_WHAT THIS TASK INVOLVES:_
In the entries that follow, the first line to write out is the one containing "if l.cohort then s.resumeAll", and the last is the one containing "let halls := (s'.units.filter". Reproduce that stretch exactly, with nothing before or after it.

_EXTRACTED RECORDS:_
::::::::::
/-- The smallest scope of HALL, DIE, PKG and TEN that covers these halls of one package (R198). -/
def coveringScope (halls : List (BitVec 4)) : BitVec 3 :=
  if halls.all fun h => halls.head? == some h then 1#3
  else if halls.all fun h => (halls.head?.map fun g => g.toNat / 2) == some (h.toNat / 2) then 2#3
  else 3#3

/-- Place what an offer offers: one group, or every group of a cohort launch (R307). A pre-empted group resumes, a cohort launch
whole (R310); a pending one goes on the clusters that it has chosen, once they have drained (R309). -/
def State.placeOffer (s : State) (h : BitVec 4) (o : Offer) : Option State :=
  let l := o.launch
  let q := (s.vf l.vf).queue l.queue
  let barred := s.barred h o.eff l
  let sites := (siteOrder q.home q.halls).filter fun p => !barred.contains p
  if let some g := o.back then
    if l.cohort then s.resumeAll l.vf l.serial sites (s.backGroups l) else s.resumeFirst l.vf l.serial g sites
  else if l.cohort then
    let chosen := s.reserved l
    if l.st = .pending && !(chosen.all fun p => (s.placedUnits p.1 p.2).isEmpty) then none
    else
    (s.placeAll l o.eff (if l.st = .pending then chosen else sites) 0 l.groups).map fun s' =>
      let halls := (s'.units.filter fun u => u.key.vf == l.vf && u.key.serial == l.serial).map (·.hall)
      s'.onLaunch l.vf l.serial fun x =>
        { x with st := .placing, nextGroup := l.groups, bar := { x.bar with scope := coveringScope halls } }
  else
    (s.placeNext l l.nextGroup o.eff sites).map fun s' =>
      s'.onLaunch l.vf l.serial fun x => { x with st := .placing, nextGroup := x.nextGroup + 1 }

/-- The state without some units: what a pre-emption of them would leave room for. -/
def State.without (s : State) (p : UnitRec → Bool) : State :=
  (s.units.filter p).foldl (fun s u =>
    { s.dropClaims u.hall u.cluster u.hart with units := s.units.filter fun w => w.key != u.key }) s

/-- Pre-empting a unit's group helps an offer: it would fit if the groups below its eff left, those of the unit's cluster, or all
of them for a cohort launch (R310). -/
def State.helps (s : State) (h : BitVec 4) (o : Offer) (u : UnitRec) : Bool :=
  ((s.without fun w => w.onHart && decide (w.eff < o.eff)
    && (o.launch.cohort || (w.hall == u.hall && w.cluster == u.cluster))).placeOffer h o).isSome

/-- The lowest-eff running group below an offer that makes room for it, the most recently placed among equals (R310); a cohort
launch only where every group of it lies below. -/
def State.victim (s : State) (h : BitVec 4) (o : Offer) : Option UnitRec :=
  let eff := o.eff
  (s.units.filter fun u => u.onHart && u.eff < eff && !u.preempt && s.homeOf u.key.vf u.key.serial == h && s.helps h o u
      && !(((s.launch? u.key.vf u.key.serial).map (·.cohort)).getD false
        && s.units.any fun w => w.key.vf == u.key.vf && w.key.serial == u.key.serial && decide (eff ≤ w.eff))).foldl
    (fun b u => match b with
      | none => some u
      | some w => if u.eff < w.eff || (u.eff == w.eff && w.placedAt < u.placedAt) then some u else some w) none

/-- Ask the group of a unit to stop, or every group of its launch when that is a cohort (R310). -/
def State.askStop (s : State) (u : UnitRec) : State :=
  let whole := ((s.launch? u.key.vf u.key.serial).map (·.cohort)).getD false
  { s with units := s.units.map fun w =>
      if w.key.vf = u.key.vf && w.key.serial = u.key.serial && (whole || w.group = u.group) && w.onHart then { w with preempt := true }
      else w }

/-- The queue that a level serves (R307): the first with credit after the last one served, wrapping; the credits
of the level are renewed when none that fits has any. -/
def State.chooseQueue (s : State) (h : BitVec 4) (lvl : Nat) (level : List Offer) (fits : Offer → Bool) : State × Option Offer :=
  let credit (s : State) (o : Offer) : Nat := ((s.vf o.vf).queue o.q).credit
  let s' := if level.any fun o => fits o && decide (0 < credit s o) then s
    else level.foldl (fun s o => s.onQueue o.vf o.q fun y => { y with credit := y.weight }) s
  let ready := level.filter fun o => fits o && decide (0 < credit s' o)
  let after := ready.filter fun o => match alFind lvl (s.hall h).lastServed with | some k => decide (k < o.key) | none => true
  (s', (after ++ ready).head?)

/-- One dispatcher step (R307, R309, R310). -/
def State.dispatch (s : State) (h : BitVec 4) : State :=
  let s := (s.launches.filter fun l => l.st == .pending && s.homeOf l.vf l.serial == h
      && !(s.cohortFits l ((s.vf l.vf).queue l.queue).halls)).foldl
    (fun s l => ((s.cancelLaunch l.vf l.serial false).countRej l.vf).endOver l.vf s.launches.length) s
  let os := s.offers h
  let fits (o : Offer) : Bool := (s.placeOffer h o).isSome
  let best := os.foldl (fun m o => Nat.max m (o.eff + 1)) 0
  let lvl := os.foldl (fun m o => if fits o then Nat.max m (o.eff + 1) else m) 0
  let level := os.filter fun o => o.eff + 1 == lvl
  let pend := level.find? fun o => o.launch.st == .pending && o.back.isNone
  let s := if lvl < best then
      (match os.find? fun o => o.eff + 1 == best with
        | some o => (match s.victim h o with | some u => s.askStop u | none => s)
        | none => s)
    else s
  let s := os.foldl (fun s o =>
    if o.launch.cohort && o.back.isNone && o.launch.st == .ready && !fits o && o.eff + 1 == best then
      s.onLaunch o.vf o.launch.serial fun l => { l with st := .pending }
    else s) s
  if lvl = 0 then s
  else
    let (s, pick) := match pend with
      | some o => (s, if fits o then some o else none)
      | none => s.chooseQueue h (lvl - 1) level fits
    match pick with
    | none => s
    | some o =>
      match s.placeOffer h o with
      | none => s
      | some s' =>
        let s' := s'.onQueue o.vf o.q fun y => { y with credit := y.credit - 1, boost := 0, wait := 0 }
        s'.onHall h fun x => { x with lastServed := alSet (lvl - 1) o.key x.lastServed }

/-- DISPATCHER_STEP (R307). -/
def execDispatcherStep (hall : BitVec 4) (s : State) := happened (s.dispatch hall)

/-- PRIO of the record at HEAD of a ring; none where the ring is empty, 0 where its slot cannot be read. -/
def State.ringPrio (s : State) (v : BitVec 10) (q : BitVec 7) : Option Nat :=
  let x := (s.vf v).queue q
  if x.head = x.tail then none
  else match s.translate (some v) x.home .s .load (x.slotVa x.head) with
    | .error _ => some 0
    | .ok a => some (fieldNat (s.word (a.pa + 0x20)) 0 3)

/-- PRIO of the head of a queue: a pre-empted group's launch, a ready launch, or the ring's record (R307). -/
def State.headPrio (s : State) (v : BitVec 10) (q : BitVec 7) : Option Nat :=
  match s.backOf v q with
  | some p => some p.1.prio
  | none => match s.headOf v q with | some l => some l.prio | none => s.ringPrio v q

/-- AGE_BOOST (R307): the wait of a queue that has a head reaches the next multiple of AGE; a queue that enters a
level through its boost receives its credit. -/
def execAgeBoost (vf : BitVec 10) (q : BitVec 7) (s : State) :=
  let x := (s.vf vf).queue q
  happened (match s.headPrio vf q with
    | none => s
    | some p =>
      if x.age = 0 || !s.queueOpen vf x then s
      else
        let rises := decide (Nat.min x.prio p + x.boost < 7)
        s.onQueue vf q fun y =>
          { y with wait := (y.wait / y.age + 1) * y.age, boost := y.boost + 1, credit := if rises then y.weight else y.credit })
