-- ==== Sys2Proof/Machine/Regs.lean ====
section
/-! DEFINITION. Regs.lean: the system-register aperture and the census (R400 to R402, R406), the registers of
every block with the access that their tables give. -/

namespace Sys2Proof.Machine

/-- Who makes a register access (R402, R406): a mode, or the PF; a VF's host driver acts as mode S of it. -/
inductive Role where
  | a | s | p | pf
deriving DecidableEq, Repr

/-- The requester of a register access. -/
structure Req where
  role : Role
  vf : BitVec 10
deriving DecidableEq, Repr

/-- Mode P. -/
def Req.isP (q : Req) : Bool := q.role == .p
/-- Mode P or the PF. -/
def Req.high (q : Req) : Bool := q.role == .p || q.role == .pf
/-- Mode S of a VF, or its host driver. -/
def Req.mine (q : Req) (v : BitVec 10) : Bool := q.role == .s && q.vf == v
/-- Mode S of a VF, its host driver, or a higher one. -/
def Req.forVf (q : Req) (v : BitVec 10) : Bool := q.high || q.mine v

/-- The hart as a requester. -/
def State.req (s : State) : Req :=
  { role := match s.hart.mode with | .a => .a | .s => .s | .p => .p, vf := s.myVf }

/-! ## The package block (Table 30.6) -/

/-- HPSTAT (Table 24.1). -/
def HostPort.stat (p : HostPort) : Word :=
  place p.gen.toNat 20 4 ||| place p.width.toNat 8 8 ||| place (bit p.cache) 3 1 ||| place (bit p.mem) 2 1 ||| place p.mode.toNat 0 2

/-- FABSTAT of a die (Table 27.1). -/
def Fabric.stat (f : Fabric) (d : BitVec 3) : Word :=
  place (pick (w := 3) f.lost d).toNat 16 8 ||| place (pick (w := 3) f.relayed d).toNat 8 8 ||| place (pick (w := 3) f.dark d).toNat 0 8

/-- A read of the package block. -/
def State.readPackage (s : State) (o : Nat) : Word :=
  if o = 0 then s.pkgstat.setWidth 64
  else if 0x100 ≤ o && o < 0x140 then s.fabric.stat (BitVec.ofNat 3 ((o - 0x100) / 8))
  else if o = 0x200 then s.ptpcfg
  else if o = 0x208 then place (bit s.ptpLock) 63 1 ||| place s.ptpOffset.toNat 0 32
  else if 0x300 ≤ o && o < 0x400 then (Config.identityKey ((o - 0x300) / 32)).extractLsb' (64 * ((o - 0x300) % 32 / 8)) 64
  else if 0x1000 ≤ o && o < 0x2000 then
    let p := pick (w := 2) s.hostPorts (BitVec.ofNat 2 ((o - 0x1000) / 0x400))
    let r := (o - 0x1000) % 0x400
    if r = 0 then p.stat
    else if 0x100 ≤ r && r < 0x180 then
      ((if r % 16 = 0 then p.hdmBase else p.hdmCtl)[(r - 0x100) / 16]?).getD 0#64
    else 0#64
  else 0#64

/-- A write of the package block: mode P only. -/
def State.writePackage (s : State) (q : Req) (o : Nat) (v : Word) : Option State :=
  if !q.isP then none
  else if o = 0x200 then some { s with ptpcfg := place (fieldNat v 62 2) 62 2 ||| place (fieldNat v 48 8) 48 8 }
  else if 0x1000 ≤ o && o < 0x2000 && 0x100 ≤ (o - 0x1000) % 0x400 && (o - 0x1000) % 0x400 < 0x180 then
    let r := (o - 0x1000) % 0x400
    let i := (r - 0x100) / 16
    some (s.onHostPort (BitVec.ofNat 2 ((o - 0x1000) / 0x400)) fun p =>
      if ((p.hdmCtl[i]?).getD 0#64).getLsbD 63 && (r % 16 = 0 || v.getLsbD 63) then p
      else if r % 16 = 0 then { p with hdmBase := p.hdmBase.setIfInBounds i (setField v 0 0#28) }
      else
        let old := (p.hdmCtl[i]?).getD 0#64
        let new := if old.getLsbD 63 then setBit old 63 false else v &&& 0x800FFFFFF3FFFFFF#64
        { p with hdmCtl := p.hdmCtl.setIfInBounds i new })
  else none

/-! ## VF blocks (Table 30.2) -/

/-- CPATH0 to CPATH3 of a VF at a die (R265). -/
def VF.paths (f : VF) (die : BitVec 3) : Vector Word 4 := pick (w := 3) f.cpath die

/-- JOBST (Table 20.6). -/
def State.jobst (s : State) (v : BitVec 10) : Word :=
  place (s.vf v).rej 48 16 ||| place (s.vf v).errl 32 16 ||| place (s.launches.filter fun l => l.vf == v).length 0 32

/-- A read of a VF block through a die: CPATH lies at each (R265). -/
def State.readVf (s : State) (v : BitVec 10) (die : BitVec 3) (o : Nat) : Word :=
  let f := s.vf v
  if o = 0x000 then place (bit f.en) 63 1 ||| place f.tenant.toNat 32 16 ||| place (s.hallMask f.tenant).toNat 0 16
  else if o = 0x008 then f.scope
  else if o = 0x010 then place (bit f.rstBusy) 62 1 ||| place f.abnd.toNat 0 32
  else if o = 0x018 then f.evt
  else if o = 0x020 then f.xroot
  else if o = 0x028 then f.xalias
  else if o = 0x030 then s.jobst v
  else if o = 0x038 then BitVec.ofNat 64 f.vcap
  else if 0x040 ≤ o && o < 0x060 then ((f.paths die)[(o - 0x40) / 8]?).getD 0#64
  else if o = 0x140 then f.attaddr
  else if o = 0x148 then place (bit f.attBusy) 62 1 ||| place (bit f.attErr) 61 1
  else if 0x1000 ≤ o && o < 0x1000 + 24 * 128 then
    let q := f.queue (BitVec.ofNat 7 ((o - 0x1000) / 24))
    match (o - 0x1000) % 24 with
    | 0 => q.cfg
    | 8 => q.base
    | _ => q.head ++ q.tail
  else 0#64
::::::::::
_SOLUTION TO THIS EXERCISE:_
    if l.cohort then s.resumeAll l.vf l.serial sites (s.backGroups l) else s.resumeFirst l.vf l.serial g sites
  else if l.cohort then
    let chosen := s.reserved l
    if l.st = .pending && !(chosen.all fun p => (s.placedUnits p.1 p.2).isEmpty) then none
    else
    (s.placeAll l o.eff (if l.st = .pending then chosen else sites) 0 l.groups).map fun s' =>
      let halls := (s'.units.filter fun u => u.key.vf == l.vf && u.key.serial == l.serial).map (·.hall)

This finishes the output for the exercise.